Alternatively, if we know typical outlier alternatives we can just add the most likely cases in the SOM codebook and let the BMU algorithm to match incoming vector (with outlier)  with the SOM codebook.  This makes the processing really simple and focus shifts to maintaining an up-to-date  SOM  codebook that includes error handling cases.  We just need to collect enough data to learn about most typical  error cases.  This could be done also via some kind of web service where FLDIGI clients send error cases with enough context  and in return will get updated SOM codebook.  This way  FLDIGI community would improve the decoder & codebook by exposing the SOM algorithm to a large variety of real world cases.

Update May 27, 2012:  
 I added a new histogram collecting function in the case CW_KEYUP_EVENT:  section of  cw::handle_event() function.  I also added a new histogram display to FLDIGI  to visualize cumulative distribution of detected signals. As the program runs and detects CW signals it builds a table of possible "dit" and "dah" durations.  Figure 4 below shows an example distribution collected from over 20 minutes period. Notice that current experimental prototype does not include logic  to accomodate Morse speed changes - it uses the same cumulative distribution for all stations. We should zero the distribution table every time we change the station we are listening, if the speed varies a lot.

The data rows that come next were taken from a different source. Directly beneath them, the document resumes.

-- ==== Sys2Proof/Laws/Parser.lean ====
section
/-!
SUPPORT. The block parser as the engine runs it: fetching the element at `ip`, decoding it and executing its instruction is
one `advance` of the parser (rules R255 to R265).
-/

namespace Sys2Proof.Machine

theorem byteAt_take_drop (bs : List Byte) (i n : Nat) (hn : 0 < n) : byteAt ((bs.drop i).take n) 0 = byteAt bs i := by
  obtain ⟨n, rfl⟩ : ∃ m, n = m + 1 := ⟨n - 1, by omega⟩
  cases h : bs.drop i with
  | nil =>
    have : bs.length ≤ i := by
      have := congrArg List.length h
      simp only [List.length_drop, List.length_nil] at this
      omega
    simp [byteAt, this]
  | cons x xs =>
    have := congrArg (fun l => l[0]?) h
    simp only [List.getElem?_drop, Nat.add_zero, List.getElem?_cons_zero] at this
    simp [byteAt, List.getD, this]

theorem takeBytes_drop (n i : Nat) (bs : List Byte) (h : i + n ≤ bs.length) :
    takeBytes n (bs.drop i) = .ok ((bs.drop i).take n, (bs.drop i).drop n) := by
  rw [takeBytes, if_neg (by simp only [List.length_drop]; omega)]

theorem takeBytes_short (n i : Nat) (bs : List Byte) (hi : i ≤ bs.length) (h : bs.length < i + n) :
    takeBytes n (bs.drop i) = .error .tooShort := by
  rw [takeBytes, if_pos (by simp only [List.length_drop]; omega)]

/-- The high and the low nibble make the byte. -/
theorem tokenByte_nibbles (b : Byte) : tokenByte (hiNibble b) (loNibble b) = b := by
  apply BitVec.eq_of_toNat_eq
  simp only [tokenByte, hiNibble, loNibble, BitVec.toNat_append, BitVec.extractLsb'_toNat]
  have := b.isLt
  rw [← Nat.shiftLeft_add_eq_or_of_lt (by omega)]
  simp only [Nat.shiftRight_eq_div_pow, Nat.shiftLeft_eq]
  omega

/-- One turn of the block decompressor before its end: the element at `ip` is fetched and acted on. -/
theorem State.blockTurn_advance {s : State} {o : BlockOwner} {p : BlockParser} (hw : s.work = .block o p)
    (hip : p.ip ≤ p.src.length) (hp : ∀ st, p.phase ≠ .ended st) :
    s.blockTurn o p = .next { s with work := .block o p.advance } := by
  cases h : p.phase with
  | token =>
    by_cases hi : p.ip < p.src.length
    · simp [State.blockTurn, BlockParser.fetch, BlockParser.advance, h, hi, decode, takeBytes_drop 1 p.ip p.src hi,
        Except.map, exec, execToken, hw, decodeToken, byteAt_take_drop]
    · simp [State.blockTurn, BlockParser.fetch, BlockParser.advance, h, hi, decode,
        takeBytes_short 1 p.ip p.src hip (by omega), Except.map]
  | litExt =>
    by_cases hi : p.ip < p.src.length
    · simp [State.blockTurn, BlockParser.fetch, BlockParser.advance, h, hi, decode, takeBytes_drop 1 p.ip p.src hi,
        Except.map, exec, execLenExt, hw, byteAt_take_drop]
    · simp [State.blockTurn, BlockParser.fetch, BlockParser.advance, h, hi, decode,
        takeBytes_short 1 p.ip p.src hip (by omega), Except.map]
  | literals =>
    by_cases hi : p.src.length < p.ip + p.ll
    · simp [State.blockTurn, BlockParser.fetch, BlockParser.advance, h, hi, decode,
        takeBytes_short p.ll p.ip p.src hip hi, Except.map]
    · simp [State.blockTurn, BlockParser.fetch, BlockParser.advance, h, hi, decode,
        takeBytes_drop p.ll p.ip p.src (by omega), Except.map, exec, execLiterals, hw]
  | offset =>
    by_cases hi : p.src.length < p.ip + 2
    · simp [State.blockTurn, BlockParser.fetch, BlockParser.advance, h, hi, decode,
        takeBytes_short 2 p.ip p.src hip hi, Except.map]
    · have hl : leNat ((p.src.drop p.ip).take 2) < 65536 := by
        have := leNat_lt ((p.src.drop p.ip).take 2)
        have h2 : ((p.src.drop p.ip).take 2).length = 2 := by
          simp only [List.length_take, List.length_drop]
          omega
        rw [h2] at this
        omega
      simp [State.blockTurn, BlockParser.fetch, BlockParser.advance, h, hi, decode,
        takeBytes_drop 2 p.ip p.src (by omega), Except.map, exec, execOffset, hw, le16, Nat.mod_eq_of_lt hl]
  | matchExt =>
    by_cases hi : p.ip < p.src.length
    · simp [State.blockTurn, BlockParser.fetch, BlockParser.advance, h, hi, decode, takeBytes_drop 1 p.ip p.src hi,
        Except.map, exec, execLenExt, hw, byteAt_take_drop]
    · simp [State.blockTurn, BlockParser.fetch, BlockParser.advance, h, hi, decode,
        takeBytes_short 1 p.ip p.src hip (by omega), Except.map]
  | ended st => exact absurd h (hp st)

/-- The turn after the parse has ended is the end of its command. -/
theorem State.blockTurn_ended {s : State} {o : BlockOwner} {p : BlockParser} {st : Option (Detail × Nat)}
    (hp : p.phase = .ended st) : s.blockTurn o p = s.finish (s.blockReport o p) := by
  simp [State.blockTurn, BlockParser.fetch, hp]

/-- A parse that has ended stays where it is. -/
theorem BlockParser.run_ended {p : BlockParser} {st : Option (Detail × Nat)} (hp : p.phase = .ended st) (n : Nat) :
    BlockParser.run n p = p := by
  induction n with
  | zero => rfl
  | succ n ih =>
    have : p.advance = p := by simp [BlockParser.advance, hp]
    rw [BlockParser.run, this, ih]

end Sys2Proof.Machine
end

Figure 4.  Cumulative distribution of "dit" and "dah" durations. 

Mauri  AG1LE


  1. Dear Mauri

    I have been testing the FLDIGI and the best results were with SOM activated. I was using SIMJT that produces CW with N/S control.

    Consistently down to -1db ... sometime -2 db
    Do you think this is yhe limit ... or you expect more?

    73 ´Carlos

  2. Hi Carlos
    It looks you were able to replicate results at same level of SNR as in the blog entry above. I also noticed that SOM decoder with matched filter is able to decode down to - 2 dB SNR level.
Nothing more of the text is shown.